### THE TASK
In the data that follows, find the line with "0).setWidth 7, 2)"; transcribe it, every later line up to the one with "word well-formed. -/", and that line as well, exactly and with no others.

### Stored dataset items
-- ==== Sys2Proof/Machine/Dispatch.lean ====
section
/-! DEFINITION. Every command's meaning, by constructor. -/

namespace Sys2Proof.Machine

def exec (i : Instr) (s : State) : Host.Outcome State Fault Refusal :=
  match i with
  | .cfgSym c => Sys2Proof.Machine.execCfgSym c s
  | .cfgCommit => Sys2Proof.Machine.execCfgCommit s
  | .encPut b => Sys2Proof.Machine.execEncPut b s
  | .encEnd => Sys2Proof.Machine.execEncEnd s
  | .decPut c => Sys2Proof.Machine.execDecPut c s
  | .decEnd => Sys2Proof.Machine.execDecEnd s

end Sys2Proof.Machine
end

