-- ==== Sys2Proof/Safety.lean ====
section
/-! DEFINITION. The terms claims use: the invariants of spec/10_state.md R28, idle lanes, and the case tables of
42_encode_commands.md R120 and 43_decode_commands.md R130, which the step functions are held against. -/

namespace Sys2Proof.Machine

/-- The entries of an alphabet are pairwise distinct: for all `i < j`, `A[i]` is not `A[j]` (R111). -/
def PairwiseDistinct (alpha : Vector Symbol 32) : Prop :=
  ∀ (i j : Nat) (hj : j < 32) (hij : i < j), alpha[i]'(by omega) ≠ alpha[j]

/-- `RIDX` is the exact inverse of `ALPHA` (R23): `(1, i)` exactly where `ALPHA[i] = c`, `(0, 0)` where no entry equals `c`. -/
structure State.RidxInverse (s : State) : Prop where
  found : ∀ (c : Symbol) (i : Group), s.readRev c = ⟨true, i⟩ ↔ s.readFwd i = c
  foreign : ∀ c : Symbol, (∀ i : Group, s.readFwd i ≠ c) → s.readRev c = ⟨false, 0⟩

/-- The encoder lane is idle (R124). -/
structure State.EncoderIdle (s : State) : Prop where
  ecnt : s.ecnt = 0
  eacc : s.eacc = 0

/-- The decoder lane is idle (R134). -/
structure State.DecoderIdle (s : State) : Prop where
  dcnt : s.dcnt = 0
  dacc : s.dacc = 0
  derr : s.derr = false

/-- The invariants (a) to (g) of R28, and the fact (R110 (a)) that makes (g) inductive: in `CONFIG` the entries not yet offered hold
the default codes. Clause (a), `MODE` is 0, 1 or 2, holds by the type of `mode`. -/
structure State.Inv (s : State) : Prop where
  cfgcnt_legal : s.CfgcntLegal
  encoder_legal : s.EncoderLegal
  decoder_legal : s.DecoderLegal
  encoder_idle : s.mode ≠ .ready → s.EncoderIdle
  decoder_idle : s.mode ≠ .ready → s.DecoderIdle
  ready_distinct : s.mode = .ready → PairwiseDistinct s.alpha
  ready_count : s.mode = .ready → s.cfgcnt = 0 ∨ s.cfgcnt = 32
  ready_inverse : s.mode = .ready → s.RidxInverse
  ready_default : s.mode = .ready → s.cfgcnt = 0 → s.alpha = Config.defaultAlphabet
  config_unwritten : s.mode = .config →
    ∀ (k : Nat) (hk : k < 32), s.cfgcnt.toNat ≤ k → s.alpha[k] = Config.defaultAlphabet[k]

/-- The case table of R120 by `ECNT` before the step, with `e = EACC` and the byte `b`: the groups emitted in order, `EACC` after,
`ECNT` after. No row for an `ECNT` above 4. -/
def encPutRow (ecnt : BitVec 3) (e : BitVec 4) (b : Byte) : Option (List Group × BitVec 4 × BitVec 3) :=
  match ecnt.toNat with
  | 0 => some ([b.extractLsb 7 3], (b.extractLsb 2 0).setWidth 4, 3)
  | 1 => some ([e.extractLsb 0 0 ++ b.extractLsb 7 4], (b.extractLsb 3 0).setWidth 4, 4)
  | 2 => some ([e.extractLsb 1 0 ++ b.extractLsb 7 5, b.extractLsb 4 0], 0, 0)
  | 3 => some ([e.extractLsb 2 0 ++ b.extractLsb 7 6, b.extractLsb 5 1], (b.extractLsb 0 0).setWidth 4, 1)
  | 4 => some ([e.extractLsb 3 0 ++ b.extractLsb 7 7, b.extractLsb 6 2], (b.extractLsb 1 0).setWidth 4, 2)
  | _ => none

/-- The case table of R130 by `DCNT` before the step, with `d = DACC` and the index `i`: the byte emitted if any, `DACC` after,
`DCNT` after. -/
def decPutRow (dcnt : BitVec 3) (d : BitVec 7) (i : Group) : List Byte × BitVec 7 × BitVec 3 :=
  match dcnt.toNat with
  | 0 => ([], i.setWidth 7, 5)
  | 1 => ([], (d.extractLsb 0 0 ++ i).setWidth 7, 6)
  | 2 => ([], d.extractLsb 1 0 ++ i, 7)
  | 3 => ([d.extractLsb 2 0 ++ i], 0, 0)
  | 4 => ([d.extractLsb 3 0 ++ i.extractLsb 4 1], (i.extractLsb 0 0).setWidth 7, 1)
  | 5 => ([d.extractLsb 4 0 ++ i.extractLsb 4 2], (i.extractLsb 1 0).setWidth 7, 2)
  | 6 => ([d.extractLsb 5 0 ++ i.extractLsb 4 3], (i.extractLsb 2 0).setWidth 7, 3)
  | _ => ([d.extractLsb 6 0 ++ i.extractLsb 4 4], (i.extractLsb 3 0).setWidth 7, 4)

/-- A token length that `Encode` can produce (00_scope.md glossary "Canonical token", 20_memory.md R44). -/
def CanonicalLength (n : Nat) : Prop := n % 8 = 0 ∨ n % 8 = 2 ∨ n % 8 = 4 ∨ n % 8 = 5 ∨ n % 8 = 7

end Sys2Proof.Machine
end

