-- ==== Sys2Proof/Laws/PerInstr.lean ====
section
/-! SUPPORT. A fact about every instruction as syntax, made instruction by instruction: its word lies in its own row of the opcode map
(spec/30_encoding.md R62) and is well-formed. -/

namespace Sys2Proof.Laws.OpcodeRow

/-- The word of an instruction matches the row of its mnemonic under the row's mask. -/
def Statement (i : Instr) : Prop :=
  encode i &&& i.row.mask = i.row.pattern ∧ i.row ∈ opcodeMap ∧ wellFormedWord (encode i) = true

theorem word_in_row (op : BitVec 4) (d : BitVec 8) : wordOf op d &&& 0xF00 = wordOf op 0 := by
  apply BitVec.eq_of_getLsbD_eq
  intro k hk
  simp only [wordOf, BitVec.getLsbD_and, BitVec.getLsbD_append]
  by_cases h : k < 8
  · interval_cases k <;> simp
  · have h12 : k = 8 ∨ k = 9 ∨ k = 10 ∨ k = 11 := by omega
    rcases h12 with rfl | rfl | rfl | rfl <;> simp

/-- A row that covers a word makes the word well-formed. -/
theorem wellFormed_of_row {r : Row} {w : CmdWord} (hr : r ∈ opcodeMap) (h : w &&& r.mask = r.pattern) :
    wellFormedWord w = true :=
  List.any_eq_true.mpr ⟨r, hr, by simp [Row.covers, h]⟩

theorem of_covers {i : Instr} (h : encode i &&& i.row.mask = i.row.pattern) (hr : i.row ∈ opcodeMap) : Statement i :=
  ⟨h, hr, wellFormed_of_row hr h⟩

theorem cfgSym (s : Symbol) : Statement (.cfgSym s) := of_covers (word_in_row 1 s) (by simp [opcodeMap, Instr.row])

theorem cfgCommit : Statement .cfgCommit := of_covers (by decide) (by decide)

theorem encPut (b : Byte) : Statement (.encPut b) := of_covers (word_in_row 3 b) (by simp [opcodeMap, Instr.row])

theorem encEnd : Statement .encEnd := of_covers (by decide) (by decide)

theorem decPut (s : Symbol) : Statement (.decPut s) := of_covers (word_in_row 5 s) (by simp [opcodeMap, Instr.row])

theorem decEnd : Statement .decEnd := of_covers (by decide) (by decide)

end Sys2Proof.Laws.OpcodeRow
end

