theorem lowBits_add (m k v : Nat) : lowBits (m + k) v = lowBits m (v >>> k) ++ lowBits k v := by
  refine eq_of_natOfBits_eq (by simp) ?_
  simp only [natOfBits_append, natOfBits_lowBits, length_lowBits, Nat.shiftRight_eq_div_pow]
  rw [Nat.pow_add, Nat.mul_comm (2 ^ m), Nat.mod_mul]
  ring

theorem lowBits_appendBits (acc cnt : Nat) {n v : Nat} (hv : v < 2 ^ n) :
    lowBits (cnt + n) (appendBits acc n v) = lowBits cnt acc ++ lowBits n v := by
  have hhigh : appendBits acc n v >>> n = acc := by
    rw [appendBits_eq acc hv, Nat.shiftRight_eq_div_pow, Nat.add_comm, Nat.add_mul_div_right _ _ (by positivity),
      Nat.div_eq_of_lt hv, Nat.zero_add]
  have hlow : trunc n (appendBits acc n v) = v := by
    rw [trunc, appendBits_eq acc hv, Nat.mul_add_mod', Nat.mod_eq_of_lt hv]
  rw [lowBits_add, hhigh, ← lowBits_trunc n (appendBits acc n v), hlow]

/-- The groups taken out and the bits left over are the bits of the buffer, in order. -/
theorem lowBits_eq_drain (width rounds acc cnt : Nat) :
    lowBits cnt acc = (drain width rounds acc cnt).groups.flatMap (lowBits width) ++
      lowBits (drain width rounds acc cnt).cnt (drain width rounds acc cnt).acc := by
  induction rounds generalizing acc cnt with
  | zero => rfl
  | succ rounds ih =>
    rw [drain]
    split
    case isTrue hle =>
      obtain ⟨k, rfl⟩ := Nat.exists_eq_add_of_le hle
      simp only [Nat.add_sub_cancel_left, List.flatMap_cons, List.append_assoc, ← ih, lowBits_trunc, lowBits_add]
    case isFalse => rfl

/-- Bits are cut into values of `w` bits and fewer than `w` bits left over in one way only. -/
theorem flatMap_bitsMsb_append_inj {w : Nat} {vs us : List (BitVec w)} {r r' : List Bool}
    (h : vs.flatMap bitsMsb ++ r = us.flatMap bitsMsb ++ r') (hr : r.length < w) (hr' : r'.length < w) : vs = us ∧ r = r' := by
  have hw : 0 < w := by omega
  have htotal := congrArg List.length h
  simp only [List.length_append, length_flatMap_bitsMsb] at htotal
  have hlen : vs.length = us.length := by
    have hdiv := congrArg (· / w) htotal
    simpa [Nat.mul_add_div hw, Nat.div_eq_of_lt hr, Nat.div_eq_of_lt hr'] using hdiv
  obtain ⟨hbits, hrest⟩ := List.append_inj h (by rw [length_flatMap_bitsMsb, length_flatMap_bitsMsb, hlen])
  exact ⟨flatMap_bitsMsb_injective hw hbits, hrest⟩

end Sys2Proof.Machine

namespace Sys2Proof.Machine

/-! ### The bits that the lanes hold (spec/10_state.md R24, R25) -/

/-- The message bits that the encoder holds, oldest first. -/
def State.encoderBits (s : State) : List Bool := lowBits s.ecnt.toNat s.eacc.toNat

/-- The index bits that the decoder holds, oldest first. -/
def State.decoderBits (s : State) : List Bool := lowBits s.dcnt.toNat s.dacc.toNat

@[simp] theorem State.length_encoderBits (s : State) : s.encoderBits.length = s.ecnt.toNat := length_bitsMsb _

@[simp] theorem State.length_decoderBits (s : State) : s.decoderBits.length = s.dcnt.toNat := length_bitsMsb _

theorem State.EncoderLegal.natOfBits {s : State} (h : s.EncoderLegal) : natOfBits s.encoderBits = s.eacc.toNat := by
  rw [State.encoderBits, natOfBits_lowBits, Nat.mod_eq_of_lt h.right]

theorem State.EncoderIdle.encoderBits {s : State} (h : s.EncoderIdle) : s.encoderBits = [] := by
  rw [State.encoderBits, h.ecnt]
  rfl
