-- ==== Sys2Proof/Machine/Addition.lean ====
section
/-! DEFINITION. ADD and ADDNC: the ripple-carry adder (43_addition.md). -/

namespace Sys2Proof.Machine

/-- `add(a, b)` (rules R85, R86): the final carry in front of the sum, length `W + 1`. -/
def add (a b : Bits) : Bits := (ripple a b).2 :: (ripple a b).1

/-- `addnc(a, b)` (rules R85, R87): the final carry dropped, length `W`. -/
def addnc (a b : Bits) : Bits := (ripple a b).1

/-- `ADD rd, ra, rb` (rule R86). -/
def execAdd (rd ra rb : RegId) (s : State) : Result :=
  withSources ra rb s fun a b =>
    if fits s.cfg ((ripple a b).1.length + 1) then
      writeback rd (add a b) ((s.work.latch a b).setCarry (ripple a b).2) s
    else takeFault .lengthOverflow s

/-- `ADDNC rd, ra, rb` (rule R87). -/
def execAddnc (rd ra rb : RegId) (s : State) : Result :=
  withSources ra rb s fun a b =>
    writeback rd (addnc a b) ((s.work.latch a b).setCarry (ripple a b).2) s

end Sys2Proof.Machine
end

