-- ==== Sys2Proof/Proofs/Reset.lean ====
section
/-! PROOFS. The reset state, field by field (rule R25). -/

namespace Sys2Proof.Machine

@[simp] theorem reset_dout : State.reset.dout = .unwritten := rfl
@[simp] theorem reset_busy : State.reset.busy = false := rfl
@[simp] theorem reset_halted : State.reset.halted = false := rfl
@[simp] theorem reset_fault : State.reset.fault = 0 := rfl
@[simp] theorem reset_finfo : State.reset.finfo = 0 := rfl

/-- Settles O47: each specified row of R25's table is the field lemma of that row. -/
theorem resetValues : Obligations.ResetValues :=
  ⟨reset_reg, reset_dout, reset_busy, reset_halted, reset_fault, reset_finfo⟩

end Sys2Proof.Machine
end

section
/-! PROOFS. Running the host's events in order (rule R36): a step takes the first event and looks at no
later one, so a run over two lists of events is the one run after the other. -/

namespace Sys2Proof.Machine

/-! ## Answers in sequence -/

/-- What follows an answer: `k` from the next state; a fault or a refusal stands. -/
def andThen (o : Result) (k : State → Result) : Result :=
  match o with
  | .next t => k t
  | .fault f => .fault f
  | .refused f => .refused f

@[simp] theorem andThen_next (t : State) (k : State → Result) : andThen (.next t) k = k t := rfl
@[simp] theorem andThen_fault (f : Fault) (k : State → Result) : andThen (.fault f) k = .fault f := rfl
@[simp] theorem andThen_refused (f : Refusal) (k : State → Result) :
    andThen (.refused f) k = .refused f := rfl

theorem andThen_assoc (o : Result) (k k' : State → Result) :
    andThen (andThen o k) k' = andThen o fun t => andThen (k t) k' := by
  cases o <;> rfl

/-! ## A command does not look at what the host does next -/

/-- The state with `later` as what the host does next. -/
def State.withInputs (later : List HostEvent) (s : State) : State := { s with inputs := later }

/-- Going on from `t` with `later` as what the host does next. -/
def proceedWith (later : List HostEvent) (t : State) : Result := .next (t.withInputs later)

@[simp] theorem withInputs_reg (later : List HostEvent) (s : State) (r : RegId) :
    (s.withInputs later).reg r = s.reg r := rfl

section
variable {later : List HostEvent} {s : State}

theorem withSource_withInputs {r : RegId} {k k' : Bits → Result}
    (h : ∀ v, k' v = andThen (k v) (proceedWith later)) :
    withSource r (s.withInputs later) k' = andThen (withSource r s k) (proceedWith later) := by
  unfold withSource
  rw [withInputs_reg]
  cases s.reg r with
  | unwritten => rfl
  | held v => exact h v

theorem withSources_withInputs {ra rb : RegId} {k k' : Bits → Bits → Result}
    (h : ∀ a b, k' a b = andThen (k a b) (proceedWith later)) :
    withSources ra rb (s.withInputs later) k' =
      andThen (withSources ra rb s k) (proceedWith later) :=
  withSource_withInputs fun a => withSource_withInputs (h a)

theorem ite_proceedWith {c : Prop} [Decidable c] {o o' p p' : Result}
    (ho : o' = andThen o (proceedWith later)) (hp : p' = andThen p (proceedWith later)) :
    (if c then o' else p') = andThen (if c then o else p) (proceedWith later) := by
  split
  · exact ho
  · exact hp

end

/-- A command answers the same whatever the host does next, and leaves that as it was. -/
theorem exec_withInputs (i : Instr) (later : List HostEvent) (s : State) :
    exec i (s.withInputs later) = andThen (exec i s) (proceedWith later) := by
  cases i with
  | ldv rd => exact ite_proceedWith rfl (ite_proceedWith rfl rfl)
  | pad rd n => exact withSource_withInputs fun _ => ite_proceedWith rfl rfl
  | stv ra | mov rd ra | neg rd ra | asr rd ra => exact withSource_withInputs fun _ => rfl
  | add rd ra rb | mul rd ra rb => exact withSources_withInputs fun _ _ => ite_proceedWith rfl rfl
  | and rd ra rb | or rd ra rb | xor rd ra rb | addnc rd ra rb | sub rd ra rb =>
    exact withSources_withInputs fun _ _ => rfl

/-! ## A step takes one event -/

/-- The answer a step gives to what the command port made of the next event. -/
def Fetched.answer : Fetched → Result
  | .answered o => o
  | .run i t => exec i t

theorem step_eq_answer (s : State) : step s = (fetch s).answer := rfl

theorem issue_withInputs (cmd : CmdWord) (later : List HostEvent) (s : State) :
    (issue cmd (s.withInputs later)).answer = andThen (issue cmd s).answer (proceedWith later) := by
  unfold issue
  cases decode cmd with
  | error _ => rfl
  | ok i => exact exec_withInputs i later s

theorem present_later (cmd : CmdWord) (din : Bits) (later : List HostEvent) (s : State) :
    (present cmd din later s).answer =
      andThen (present cmd din [] s).answer (proceedWith later) := by
  unfold present
  cases s.halted with
  | true => rfl
  | false =>
    cases s.busy with
    | true => rfl
    | false => exact issue_withInputs cmd later (s.accept cmd din [])

/-- A step takes the first event and does not look at the later ones. -/
theorem step_withInputs_cons (e : HostEvent) (later : List HostEvent) (s : State) :
    step (s.withInputs (e :: later)) =
      andThen (step (s.withInputs [e])) (proceedWith later) := by
  rw [step_eq_answer, step_eq_answer]
  cases e with
  | reset => rfl
  | command cmd din => exact present_later cmd din later s

/-! ## Runs -/

/-- The host's run, in the terms of `step` and `andThen`. -/
theorem coreRun_succ (k : Nat) (s : State) :
    (core.run (k + 1) s : Result) = andThen (step s) (core.run k) := by
  cases h : step s with
  | next t | fault f | refused f =>
    have h' : core.step s = _ := h
    simp only [Host.Core.run, h']; rfl

/-- A run is the step of its first event, then the run of the others. -/
theorem runEvents_cons (e : HostEvent) (es : List HostEvent) (s : State) :
    runEvents (e :: es) s = andThen (step (s.withInputs [e])) (runEvents es) := by
  calc runEvents (e :: es) s
      = andThen (step (s.withInputs (e :: es))) (core.run es.length) := coreRun_succ _ _
    _ = andThen (andThen (step (s.withInputs [e])) (proceedWith es)) (core.run es.length) :=
        congrArg (andThen · _) (step_withInputs_cons e es s)
    _ = andThen (step (s.withInputs [e])) (runEvents es) := andThen_assoc _ _ _

theorem runEvents_append (es fs : List HostEvent) (s : State) :
    runEvents (es ++ fs) s = andThen (runEvents es s) (runEvents fs) := by
  induction es generalizing s with
  | nil => rfl
  | cons e es ih =>
    calc runEvents (e :: (es ++ fs)) s
        = andThen (step (s.withInputs [e])) (runEvents (es ++ fs)) := runEvents_cons e _ s
      _ = andThen (step (s.withInputs [e])) (fun t => andThen (runEvents es t) (runEvents fs)) := by
          rw [funext ih]
      _ = andThen (runEvents (e :: es) s) (runEvents fs) := by
          rw [runEvents_cons, andThen_assoc]

/-- Settles O57: the equation is `runEvents_append`, with `andThen` written out. -/
theorem runsCompose : Obligations.RunsCompose := by
  intro es fs s
  rw [runEvents_append]
  cases runEvents es s <;> rfl

end Sys2Proof.Machine
end

section
/-! PROOFS. The decoder against the opcode map (rules R43, R46): a word's opcode selects one row, and the
decoder accepts the word exactly when that row admits it. -/

namespace Sys2Proof.Machine

/-! ## The four fields of a word -/

theorem toNat_nibble (w : CmdWord) (lo : Nat) : (nibble w lo).toNat = w.toNat / 2 ^ lo % 16 := by
  simp [nibble, Nat.shiftRight_eq_div_pow]

theorem nibble_and (w m : CmdWord) (lo : Nat) : nibble (w &&& m) lo = nibble w lo &&& nibble m lo :=
  BitVec.extractLsb'_and

theorem eq_iff_nibbles (w v : CmdWord) :
    w = v ↔ nibble w 12 = nibble v 12 ∧ nibble w 8 = nibble v 8 ∧ nibble w 4 = nibble v 4 ∧
      nibble w 0 = nibble v 0 := by
  have hw := w.isLt
  have hv := v.isLt
  simp only [← BitVec.toNat_inj, toNat_nibble]
  omega

theorem lowByte_eq_zero_iff (w : CmdWord) : lowByte w = 0#8 ↔ nibble w 4 = 0#4 ∧ nibble w 0 = 0#4 := by
  have h : (lowByte w).toNat = w.toNat % 256 := by simp [lowByte]
  simp only [← BitVec.toNat_inj, toNat_nibble, h, BitVec.toNat_ofNat]
  omega

theorem toNat_append_nibble {n : Nat} (x : BitVec n) (d : BitVec 4) :
    (x ++ d).toNat = 16 * x.toNat + d.toNat := by
  rw [BitVec.toNat_append, ← Nat.shiftLeft_add_eq_or_of_lt d.isLt, Nat.shiftLeft_eq]
  omega

theorem toNat_wordOf (a b c d : BitVec 4) :
    (wordOf a b c d).toNat = 4096 * a.toNat + 256 * b.toNat + 16 * c.toNat + d.toNat := by
  have h : (wordOf a b c d).toNat = (a ++ b ++ c ++ d).toNat := rfl
  simp only [toNat_append_nibble] at h
  omega

section
variable (a b c d : BitVec 4)

@[simp] theorem nibble_wordOf_12 : nibble (wordOf a b c d) 12 = a := by
  rw [← BitVec.toNat_inj, toNat_nibble, toNat_wordOf]
  omega

@[simp] theorem nibble_wordOf_8 : nibble (wordOf a b c d) 8 = b := by
  rw [← BitVec.toNat_inj, toNat_nibble, toNat_wordOf]
  omega

@[simp] theorem nibble_wordOf_4 : nibble (wordOf a b c d) 4 = c := by
  rw [← BitVec.toNat_inj, toNat_nibble, toNat_wordOf]
  omega

@[simp] theorem nibble_wordOf_0 : nibble (wordOf a b c d) 0 = d := by
  rw [← BitVec.toNat_inj, toNat_nibble, toNat_wordOf]
  omega
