-- ==== Sys2Proof/Machine/Arithmetic.lean ====
section
/-! DEFINITION. add, mul, mod (spec 44_arithmetic.md). -/

namespace Sys2Proof.Machine

/-- R150 -/
def execAdd (a b c : Arg) (s : State) : Result := binaryToReg add15 a b c s

/-- R151 -/
def execMul (a b c : Arg) (s : State) : Result := binaryToReg mul15 a b c s

/-- R152: a zero divisor is checked after the operands and before the write. -/
def execMod (a b c : Arg) (s : State) : Result :=
  withTarget a s fun i => withValue b s fun u => withValue c s fun w =>
    if w = 0 then raise .divideByZero s else retireReg i (mod15 u w) 4 s

end Sys2Proof.Machine
end

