-- ==== Sys2Proof/Machine/CallReturn.lean ====
section
/-! DEFINITION. call, ret (spec 47_call_return.md). -/

namespace Sys2Proof.Machine

/-- R180: the operand is resolved before the push; the return address is ip_after_decode. -/
def execCall (a : Arg) (s : State) : Result :=
  withValue a s fun t => withPushed (s.ipAfter 2) s fun s' => .next (s'.jumpTo t)

/-- R181: an empty stack halts gracefully, pc staying at the ret. -/
def execRet (s : State) : Result :=
  withPopped s (.next (s.halted .retEmpty)) fun t s' => .next (s'.jumpTo t)

end Sys2Proof.Machine
end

### ANSWER TO THE EXERCISE
  | 5 => ([d.extractLsb 4 0 ++ i.extractLsb 4 2], (i.extractLsb 1 0).setWidth 7, 2)
  | 6 => ([d.extractLsb 5 0 ++ i.extractLsb 4 3], (i.extractLsb 2 0).setWidth 7, 3)
  | _ => ([d.extractLsb 6 0 ++ i.extractLsb 4 4], (i.extractLsb 3 0).setWidth 7, 4)

/-- A token length that `Encode` can produce (00_scope.md glossary "Canonical token", 20_memory.md R44). -/
def CanonicalLength (n : Nat) : Prop := n % 8 = 0 ∨ n % 8 = 2 ∨ n % 8 = 4 ∨ n % 8 = 5 ∨ n % 8 = 7

end Sys2Proof.Machine
end

-- ==== Sys2Proof/Laws/PerInstr.lean ====
section
/-! SUPPORT. A fact about every instruction as syntax, made instruction by instruction: its word lies in its own row of the opcode map
(spec/30_encoding.md R62) and is well-formed. -/

namespace Sys2Proof.Laws.OpcodeRow

/-- The word of an instruction matches the row of its mnemonic under the row's mask. -/
def Statement (i : Instr) : Prop :=
  encode i &&& i.row.mask = i.row.pattern ∧ i.row ∈ opcodeMap ∧ wellFormedWord (encode i) = true

theorem word_in_row (op : BitVec 4) (d : BitVec 8) : wordOf op d &&& 0xF00 = wordOf op 0 := by
  apply BitVec.eq_of_getLsbD_eq
  intro k hk
  simp only [wordOf, BitVec.getLsbD_and, BitVec.getLsbD_append]
  by_cases h : k < 8
  · interval_cases k <;> simp
  · have h12 : k = 8 ∨ k = 9 ∨ k = 10 ∨ k = 11 := by omega
    rcases h12 with rfl | rfl | rfl | rfl <;> simp

/-- A row that covers a word makes the word well-formed. -/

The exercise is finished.